This week's unveiling of SAP HANA 2.0 is of particular symbolic and practical importance for both SAP and its customer base, as it underscores how much the in-memory computing platform has matured even as SAP races to add scores of new features.

First released in 2010, HANA has become the focal point for most of SAP's development activities (and branding), whether concerning the core database, specialized applications, HANA Enterprise Cloud and HANA Cloud platform.

HANA 2.0 is far from the second version of the product; rather, the name marks the start of a second era. SAP has added new features to HANA through what it calls support package stacks, and released SPS 12 last year. The plan going forward will see SAP offer standard maintenance—security patches and bug fixes only—for SPS 12 until May 2019. This is aimed at serving customers who don't want to get involved with upgrades on certain workloads for now.

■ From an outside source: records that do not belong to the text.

-- ==== Sys2Proof/Syntax.lean ====
section
/-! DEFINITION. The instruction set as data: one constructor for each row of spec/opcode_table.json
(30_encoding.md R482 to R501). A field an instruction ignores (the register fields of MB, the hint of a jump)
is kept, so that no bit of the encoding is dropped; the should-be-zero bits <15:13> of a register-form Operate
instruction are ignored by the hardware (R486) and are the only exception. -/

namespace Sys2Proof

/-- The second operand of an Operate instruction: Rb, or a literal 0 to 255 when bit 12 is set (R486). -/
inductive RegOrLit where
  | reg (rb : RegNum)
  | lit (n : BitVec 8)
  deriving DecidableEq, Repr
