-- ==== Sys2Proof/Machine/Operands.lean ====
section
/-! DEFINITION. Every operand form: Operate operands (R486), effective addresses (R520, R522, R681), branch targets
(R546), the shift and byte positions of 43_logical_shift.md and 44_byte_manipulation.md, and the register and memory forms
of floating-point data (R533 to R539). -/

namespace Sys2Proof.Machine

/-- `Rbv` of an Operate instruction: a register, or a literal zero-extended to 64 bits (R486). -/
def State.operand (s : State) : RegOrLit → Word
  | .reg rb => s.readInt rb
  | .lit n => n.setWidth 64

/-- The effective address of a Memory-format instruction, `Rbv + sext(disp)` (R520). -/
def State.effAddr (s : State) (rb : RegNum) (disp : BitVec 16) : Word := s.readInt rb + disp.signExtend 64

/-- The address of HW_LD and HW_ST, `Rbv + sext(DISP<9:0>)` (R681, R682). -/
def State.hwAddr (s : State) (rb : RegNum) (disp : BitVec 10) : Word := s.readInt rb + disp.signExtend 64

/-- The target of a Branch-format instruction, `(pc + 4) + 4 * sext(disp)` (R546). -/
def State.branchTarget (s : State) (disp : BitVec 21) : Word := s.nextPc + (disp.signExtend 64 <<< 2)

/-- The shift count of SLL, SRL and SRA: Rbv<5:0> (R615 to R617). -/
def shiftCount (b : Word) : Nat := (b.setWidth 6).toNat

/-- MCSR<E_BIG_ENDIAN> (R214). -/
def State.ebigEndian (s : State) : Bool := s.mbox.mcsr.getLsbD 4

/-- MCSR<M_BIG_ENDIAN> (R214). -/
def State.mbigEndian (s : State) : Bool := s.mbox.mcsr.getLsbD 0

/-- The byte offset Rbv<2:0> of the byte instructions, one's-complemented in big-endian mode (R214, R630). -/
def State.byteOffset (s : State) (b : Word) : Nat :=
  let o := b.setWidth 3
  (if s.ebigEndian then ~~~o else o).toNat

/-! ## Register and memory forms of floating-point data (R533 to R539) -/

/-- MAP_F: an 8-bit exponent expanded to 11 bits (R533). -/
def mapF (e : BitVec 8) : BitVec 11 :=
  if e = 0#8 then 0#11
  else if e.msb then 1#1 ++ (0#3 ++ e.setWidth 7)
  else 0#1 ++ (7#3 ++ e.setWidth 7)

/-- MAP_S: the same, with the exponent of infinities and NaNs (R535). -/
def mapS (e : BitVec 8) : BitVec 11 := if e = 0xFF#8 then 0x7FF#11 else mapF e

/-- LDF: the register form of a memory longword (R533). -/
def fromMemF (m : Word) : Word :=
  field m 15 1 ++ (mapF (field m 7 8) ++ (field m 0 7 ++ (field m 16 16 ++ 0#29)))

/-- LDG and STG: the four 16-bit words reversed (R534, R538). -/
def swapWords (m : Word) : Word := field m 0 16 ++ (field m 16 16 ++ (field m 32 16 ++ field m 48 16))

/-- LDS: the register form of a memory longword (R535). -/
def fromMemS (m : Word) : Word := field m 31 1 ++ (mapS (field m 23 8) ++ (field m 0 23 ++ 0#29))

/-- STF: the memory longword of a register (R537). -/
def toMemF (v : Word) : Word :=
  (field v 29 16 ++ (field v 63 1 ++ (field v 62 1 ++ (field v 52 7 ++ field v 45 7)))).setWidth 64

/-- STS: the memory longword of a register (R539). -/
def toMemS (v : Word) : Word := (field v 62 2 ++ field v 29 30).setWidth 64

/-! ## The destination of a load (R56) -/

/-- The register form of a datum in memory, by its format (R533 to R536). -/
def FpForm.load : FpForm → Word → Word
  | .f => fromMemF
  | .g => swapWords
  | .s => fromMemS
  | .t => id

/-- The memory datum of a register, by its format (R537 to R540). -/
def FpForm.store : FpForm → Word → Word
  | .f => toMemF
  | .g => swapWords
  | .s => toMemS
  | .t => id

/-- Deliver the datum of a load, zero-extended, to its register: a longword is sign-extended in an integer register
(R523). -/
def State.deliver (s : State) (t : LoadTarget) (v : Word) : State :=
  match t with
  | .int slot long => s.writeSlot slot (if long then sextLong v else v)
  | .fp n form => s.writeFp n (form.load v)

end Sys2Proof.Machine
end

All new innovations, however, will go into HANA 2.0, with a twice-yearly release cadence for new support package stacks. Customers who want to take advantage of those bleeding-edge options can move to HANA 2.0. SAP says the process is a "simple upgrade" and not a database migration. Existing reports and applications will run without changes on HANA 2.0, SAP adds.

Customers who haven't applied SPS 12 yet are encouraged to, as the release offers capture and replay capabilities that can be used to test how production workloads will behave on HANA 2.0.

The initial RTC (release to customers) of HANA 2.0 will come at the end of November. About those new features: There are many, as outlined in SAP's announcement:

•       Database Management – IT organizations will be able to ensure business continuity with enhanced high-availability, security, workload management, and administration enhancements. For example, the new active / active read-enabled option will enable IT organizations to leverage secondary systems – previously used only for system replication – to offload read-intensive workloads for improved operations.
•       Data Management – Businesses are expected to leverage all data regardless of where it resides with enhancements to enterprise modeling, data integration, data quality and tiered storage. For example, the new SAP Enterprise Architecture Designer, Edition for SAP HANA is a Web-based solution that will allow IT organizations to manage complex information architectures and visualize the potential impact of new technologies before they are implemented.
•       Analytical Intelligence – Developers are projected to embed rich insight into applications with enhanced analytical processing engines for text, spatial, graph and streaming data. For example, new algorithms for classification, association, time series and regression have been added to the predictive analytics library, which will empower data scientists to discover new patterns and incorporate machine learning in custom applications.
•       Application Development – Developers are expected to build and deploy next-generation applications with enhanced capabilities for the application server, development tools and languages. For example, Bring your own Language support provides a choice of additional third party build packs and runtimes that can be used within the SAP HANA extended application services, advanced model. Also, a new file processor API will enable developers to extract text or metadata from documents for delivering deeper insights.

Microservices is one of the hotter buzzwords in software today, and SAP is addressing it with HANA 2.0:

Users of cloud-based microservices powered by SAP HANA can enhance applications with analytical insight with simple APIs using any language or development platform.
The new cloud services include:
•       Entity extraction, fact extraction and linguistic analysis: Use text data processing capabilities of a managed SAP HANA instance in the cloud for application enhancement with natural language processing.
•       Earth Observation Analysis service (beta): Co-innovated withEuropean Space Agency (ESA) and based on the Open Geospatial Consortium (OGC) EO-WCS standard, this microservice accesses satellite data from ESA and uses SAP HANA spatial processing in the cloud.

"It's good to see SAP pushing HANA forward," says Constellation Research VP and principal analyst Holger Mueller. "There are a number of good new capabilities in the area of data management, machine learning, analytics and bring-your-own language. But we have to see if this is truly a new platform, or just a well marketed 'fork' in the product."

"Ultimately it is a sign of success for the HANA platform," he adds. "Some customers are looking for stability and no changes, as they are in production, and other customers want or need to push the envelope with the latest and greatest."